- [Task goal] Look through the records, and wherever the string "allMemory" turns up, copy out that line.

- [Stored data]
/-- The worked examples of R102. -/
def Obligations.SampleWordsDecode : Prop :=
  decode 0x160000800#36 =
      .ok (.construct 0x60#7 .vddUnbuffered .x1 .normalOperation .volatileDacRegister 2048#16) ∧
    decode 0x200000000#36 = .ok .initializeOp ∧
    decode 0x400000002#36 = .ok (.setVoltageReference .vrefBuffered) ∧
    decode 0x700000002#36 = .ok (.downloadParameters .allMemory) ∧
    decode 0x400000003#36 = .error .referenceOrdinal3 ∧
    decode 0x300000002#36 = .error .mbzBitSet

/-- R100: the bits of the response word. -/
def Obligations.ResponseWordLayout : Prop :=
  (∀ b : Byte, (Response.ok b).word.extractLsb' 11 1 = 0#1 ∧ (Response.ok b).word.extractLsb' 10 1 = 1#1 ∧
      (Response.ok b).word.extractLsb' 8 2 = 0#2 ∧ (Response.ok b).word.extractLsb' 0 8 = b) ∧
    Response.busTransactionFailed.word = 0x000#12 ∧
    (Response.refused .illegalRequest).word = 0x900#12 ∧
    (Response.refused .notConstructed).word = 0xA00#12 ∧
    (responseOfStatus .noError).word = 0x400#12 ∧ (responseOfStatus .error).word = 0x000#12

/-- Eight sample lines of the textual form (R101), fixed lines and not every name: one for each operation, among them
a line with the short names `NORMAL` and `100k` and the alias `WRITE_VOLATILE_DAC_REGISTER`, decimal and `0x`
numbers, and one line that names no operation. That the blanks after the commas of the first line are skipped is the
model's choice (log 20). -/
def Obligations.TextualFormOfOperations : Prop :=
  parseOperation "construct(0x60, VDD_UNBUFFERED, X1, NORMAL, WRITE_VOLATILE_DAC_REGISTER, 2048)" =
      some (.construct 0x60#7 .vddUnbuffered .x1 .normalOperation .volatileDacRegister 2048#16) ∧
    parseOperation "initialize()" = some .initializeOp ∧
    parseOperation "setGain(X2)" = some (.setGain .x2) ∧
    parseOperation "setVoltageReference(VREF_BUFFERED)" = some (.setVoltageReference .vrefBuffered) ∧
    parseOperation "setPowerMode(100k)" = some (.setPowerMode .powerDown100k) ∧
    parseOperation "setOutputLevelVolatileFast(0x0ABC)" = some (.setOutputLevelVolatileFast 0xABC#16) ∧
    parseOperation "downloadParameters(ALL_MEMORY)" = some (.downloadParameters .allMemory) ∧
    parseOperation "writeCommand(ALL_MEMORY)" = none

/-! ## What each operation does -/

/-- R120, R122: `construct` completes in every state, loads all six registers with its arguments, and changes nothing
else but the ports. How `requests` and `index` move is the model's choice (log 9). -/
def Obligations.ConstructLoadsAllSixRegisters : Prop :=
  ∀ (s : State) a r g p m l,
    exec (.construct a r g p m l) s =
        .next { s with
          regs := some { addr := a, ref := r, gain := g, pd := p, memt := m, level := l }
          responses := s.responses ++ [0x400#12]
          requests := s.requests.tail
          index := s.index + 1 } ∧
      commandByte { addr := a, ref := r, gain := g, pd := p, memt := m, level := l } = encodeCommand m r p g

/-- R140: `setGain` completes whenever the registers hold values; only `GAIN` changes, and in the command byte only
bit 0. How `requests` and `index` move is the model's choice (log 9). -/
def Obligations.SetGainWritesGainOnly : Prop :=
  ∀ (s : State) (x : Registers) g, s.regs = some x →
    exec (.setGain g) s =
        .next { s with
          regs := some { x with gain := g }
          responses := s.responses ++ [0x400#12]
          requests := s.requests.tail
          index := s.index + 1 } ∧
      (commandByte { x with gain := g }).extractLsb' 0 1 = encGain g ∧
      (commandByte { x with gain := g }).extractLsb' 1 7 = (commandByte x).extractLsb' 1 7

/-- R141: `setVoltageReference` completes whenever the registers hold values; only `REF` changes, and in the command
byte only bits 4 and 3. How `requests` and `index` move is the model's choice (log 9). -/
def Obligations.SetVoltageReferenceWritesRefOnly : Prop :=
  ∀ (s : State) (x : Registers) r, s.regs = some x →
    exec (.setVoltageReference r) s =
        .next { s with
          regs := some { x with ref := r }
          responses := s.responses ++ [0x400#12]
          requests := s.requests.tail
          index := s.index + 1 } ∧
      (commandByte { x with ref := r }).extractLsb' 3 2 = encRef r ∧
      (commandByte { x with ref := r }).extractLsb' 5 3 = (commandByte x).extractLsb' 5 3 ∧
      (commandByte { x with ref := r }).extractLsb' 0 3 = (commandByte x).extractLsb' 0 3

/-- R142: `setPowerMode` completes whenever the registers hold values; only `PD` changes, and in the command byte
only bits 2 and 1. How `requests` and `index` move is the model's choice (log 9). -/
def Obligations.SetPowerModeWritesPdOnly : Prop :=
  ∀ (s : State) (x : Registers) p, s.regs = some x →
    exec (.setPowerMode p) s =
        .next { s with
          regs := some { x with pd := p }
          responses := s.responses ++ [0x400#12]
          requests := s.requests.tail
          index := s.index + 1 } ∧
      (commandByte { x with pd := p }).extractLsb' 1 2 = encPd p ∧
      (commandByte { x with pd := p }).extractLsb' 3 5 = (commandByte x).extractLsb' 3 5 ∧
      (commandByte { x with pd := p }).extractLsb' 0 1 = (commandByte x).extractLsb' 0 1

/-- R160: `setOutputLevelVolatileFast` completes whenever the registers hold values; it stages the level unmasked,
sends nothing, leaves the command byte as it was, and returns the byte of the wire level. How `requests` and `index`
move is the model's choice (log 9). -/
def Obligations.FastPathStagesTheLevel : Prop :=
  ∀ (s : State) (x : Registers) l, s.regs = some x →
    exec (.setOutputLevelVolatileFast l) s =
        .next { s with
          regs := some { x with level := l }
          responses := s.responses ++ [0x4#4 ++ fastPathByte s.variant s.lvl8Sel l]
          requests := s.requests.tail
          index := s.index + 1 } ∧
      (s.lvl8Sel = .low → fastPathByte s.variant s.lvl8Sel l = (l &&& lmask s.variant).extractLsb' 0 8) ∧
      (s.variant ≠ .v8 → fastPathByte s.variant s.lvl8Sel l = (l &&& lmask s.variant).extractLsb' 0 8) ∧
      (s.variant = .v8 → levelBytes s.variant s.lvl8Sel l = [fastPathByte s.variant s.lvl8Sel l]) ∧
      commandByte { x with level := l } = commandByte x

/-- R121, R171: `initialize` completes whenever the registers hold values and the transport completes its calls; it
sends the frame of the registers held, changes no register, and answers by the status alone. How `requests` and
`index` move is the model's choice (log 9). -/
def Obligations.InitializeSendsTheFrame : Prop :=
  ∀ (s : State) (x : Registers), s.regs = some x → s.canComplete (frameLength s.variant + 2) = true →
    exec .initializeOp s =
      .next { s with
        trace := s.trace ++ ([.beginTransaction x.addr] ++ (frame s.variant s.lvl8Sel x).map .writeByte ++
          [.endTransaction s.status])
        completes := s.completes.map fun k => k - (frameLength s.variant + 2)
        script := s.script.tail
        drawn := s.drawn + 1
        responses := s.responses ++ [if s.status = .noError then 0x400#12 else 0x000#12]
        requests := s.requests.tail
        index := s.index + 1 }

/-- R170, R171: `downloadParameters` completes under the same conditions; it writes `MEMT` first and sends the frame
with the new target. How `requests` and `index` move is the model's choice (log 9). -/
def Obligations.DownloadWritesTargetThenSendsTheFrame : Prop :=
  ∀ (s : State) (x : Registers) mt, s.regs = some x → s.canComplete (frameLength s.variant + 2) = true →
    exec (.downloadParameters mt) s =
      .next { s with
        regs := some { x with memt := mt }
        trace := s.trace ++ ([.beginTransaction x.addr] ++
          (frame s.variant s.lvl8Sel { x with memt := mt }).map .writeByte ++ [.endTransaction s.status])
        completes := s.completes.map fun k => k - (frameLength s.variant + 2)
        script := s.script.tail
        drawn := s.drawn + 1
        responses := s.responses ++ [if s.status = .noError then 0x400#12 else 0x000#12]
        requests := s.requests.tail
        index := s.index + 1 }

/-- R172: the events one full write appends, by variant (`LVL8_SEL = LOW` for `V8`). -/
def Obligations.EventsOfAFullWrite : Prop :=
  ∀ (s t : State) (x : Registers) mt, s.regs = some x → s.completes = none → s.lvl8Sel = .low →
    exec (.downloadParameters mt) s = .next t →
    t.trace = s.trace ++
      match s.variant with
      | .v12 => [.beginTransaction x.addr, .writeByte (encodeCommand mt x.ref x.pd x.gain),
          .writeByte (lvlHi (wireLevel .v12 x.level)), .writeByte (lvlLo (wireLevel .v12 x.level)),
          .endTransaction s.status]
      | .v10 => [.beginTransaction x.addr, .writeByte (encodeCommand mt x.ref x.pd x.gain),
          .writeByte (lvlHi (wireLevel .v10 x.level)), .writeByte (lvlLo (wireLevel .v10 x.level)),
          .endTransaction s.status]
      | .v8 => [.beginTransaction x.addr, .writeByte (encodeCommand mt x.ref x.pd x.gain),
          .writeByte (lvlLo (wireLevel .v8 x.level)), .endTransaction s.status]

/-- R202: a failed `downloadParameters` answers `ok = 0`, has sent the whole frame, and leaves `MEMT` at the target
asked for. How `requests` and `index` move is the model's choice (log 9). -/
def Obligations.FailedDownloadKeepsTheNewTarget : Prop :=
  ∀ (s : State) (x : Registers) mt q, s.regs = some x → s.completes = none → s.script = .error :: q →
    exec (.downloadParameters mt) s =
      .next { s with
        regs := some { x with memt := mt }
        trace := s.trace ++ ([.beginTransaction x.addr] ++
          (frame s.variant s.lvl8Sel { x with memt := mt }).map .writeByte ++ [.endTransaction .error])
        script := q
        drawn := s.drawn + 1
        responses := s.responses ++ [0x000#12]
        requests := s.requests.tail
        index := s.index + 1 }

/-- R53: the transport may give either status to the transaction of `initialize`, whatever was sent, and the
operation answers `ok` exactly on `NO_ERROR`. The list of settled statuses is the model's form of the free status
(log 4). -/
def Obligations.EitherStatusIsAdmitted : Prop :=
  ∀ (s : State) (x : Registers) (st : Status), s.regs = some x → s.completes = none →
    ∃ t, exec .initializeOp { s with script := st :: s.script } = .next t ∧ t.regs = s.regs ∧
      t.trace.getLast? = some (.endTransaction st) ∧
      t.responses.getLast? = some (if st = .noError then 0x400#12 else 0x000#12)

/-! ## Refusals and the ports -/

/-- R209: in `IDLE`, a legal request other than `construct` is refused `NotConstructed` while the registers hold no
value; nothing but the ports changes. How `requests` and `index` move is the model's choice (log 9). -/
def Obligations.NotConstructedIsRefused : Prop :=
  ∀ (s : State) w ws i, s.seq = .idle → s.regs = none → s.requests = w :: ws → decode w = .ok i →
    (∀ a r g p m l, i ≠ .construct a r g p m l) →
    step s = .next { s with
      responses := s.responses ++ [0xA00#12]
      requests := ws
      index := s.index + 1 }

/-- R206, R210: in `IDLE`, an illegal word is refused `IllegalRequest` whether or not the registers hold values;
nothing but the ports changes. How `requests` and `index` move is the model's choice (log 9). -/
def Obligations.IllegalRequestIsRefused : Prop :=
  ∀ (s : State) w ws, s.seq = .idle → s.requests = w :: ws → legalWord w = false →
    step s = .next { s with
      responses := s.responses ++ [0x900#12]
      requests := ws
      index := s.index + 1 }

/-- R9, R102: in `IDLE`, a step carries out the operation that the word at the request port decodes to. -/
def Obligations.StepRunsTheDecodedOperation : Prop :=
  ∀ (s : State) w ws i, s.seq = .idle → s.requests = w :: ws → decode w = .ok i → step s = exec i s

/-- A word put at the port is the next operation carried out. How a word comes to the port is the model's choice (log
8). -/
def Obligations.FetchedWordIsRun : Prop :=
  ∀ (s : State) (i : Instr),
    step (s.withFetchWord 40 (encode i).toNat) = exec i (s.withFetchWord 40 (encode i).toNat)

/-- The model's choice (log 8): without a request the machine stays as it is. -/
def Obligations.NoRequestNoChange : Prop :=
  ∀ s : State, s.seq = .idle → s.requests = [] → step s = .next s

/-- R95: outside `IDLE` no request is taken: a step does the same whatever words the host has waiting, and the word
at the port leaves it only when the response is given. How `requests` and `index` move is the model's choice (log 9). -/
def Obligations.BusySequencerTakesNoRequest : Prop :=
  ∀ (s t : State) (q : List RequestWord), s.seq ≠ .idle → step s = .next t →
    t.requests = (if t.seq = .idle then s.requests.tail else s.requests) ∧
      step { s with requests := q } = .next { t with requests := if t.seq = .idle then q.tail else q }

- [Exercise output]
    decode 0x700000002#36 = .ok (.downloadParameters .allMemory) ∧
    parseOperation "downloadParameters(ALL_MEMORY)" = some (.downloadParameters .allMemory) ∧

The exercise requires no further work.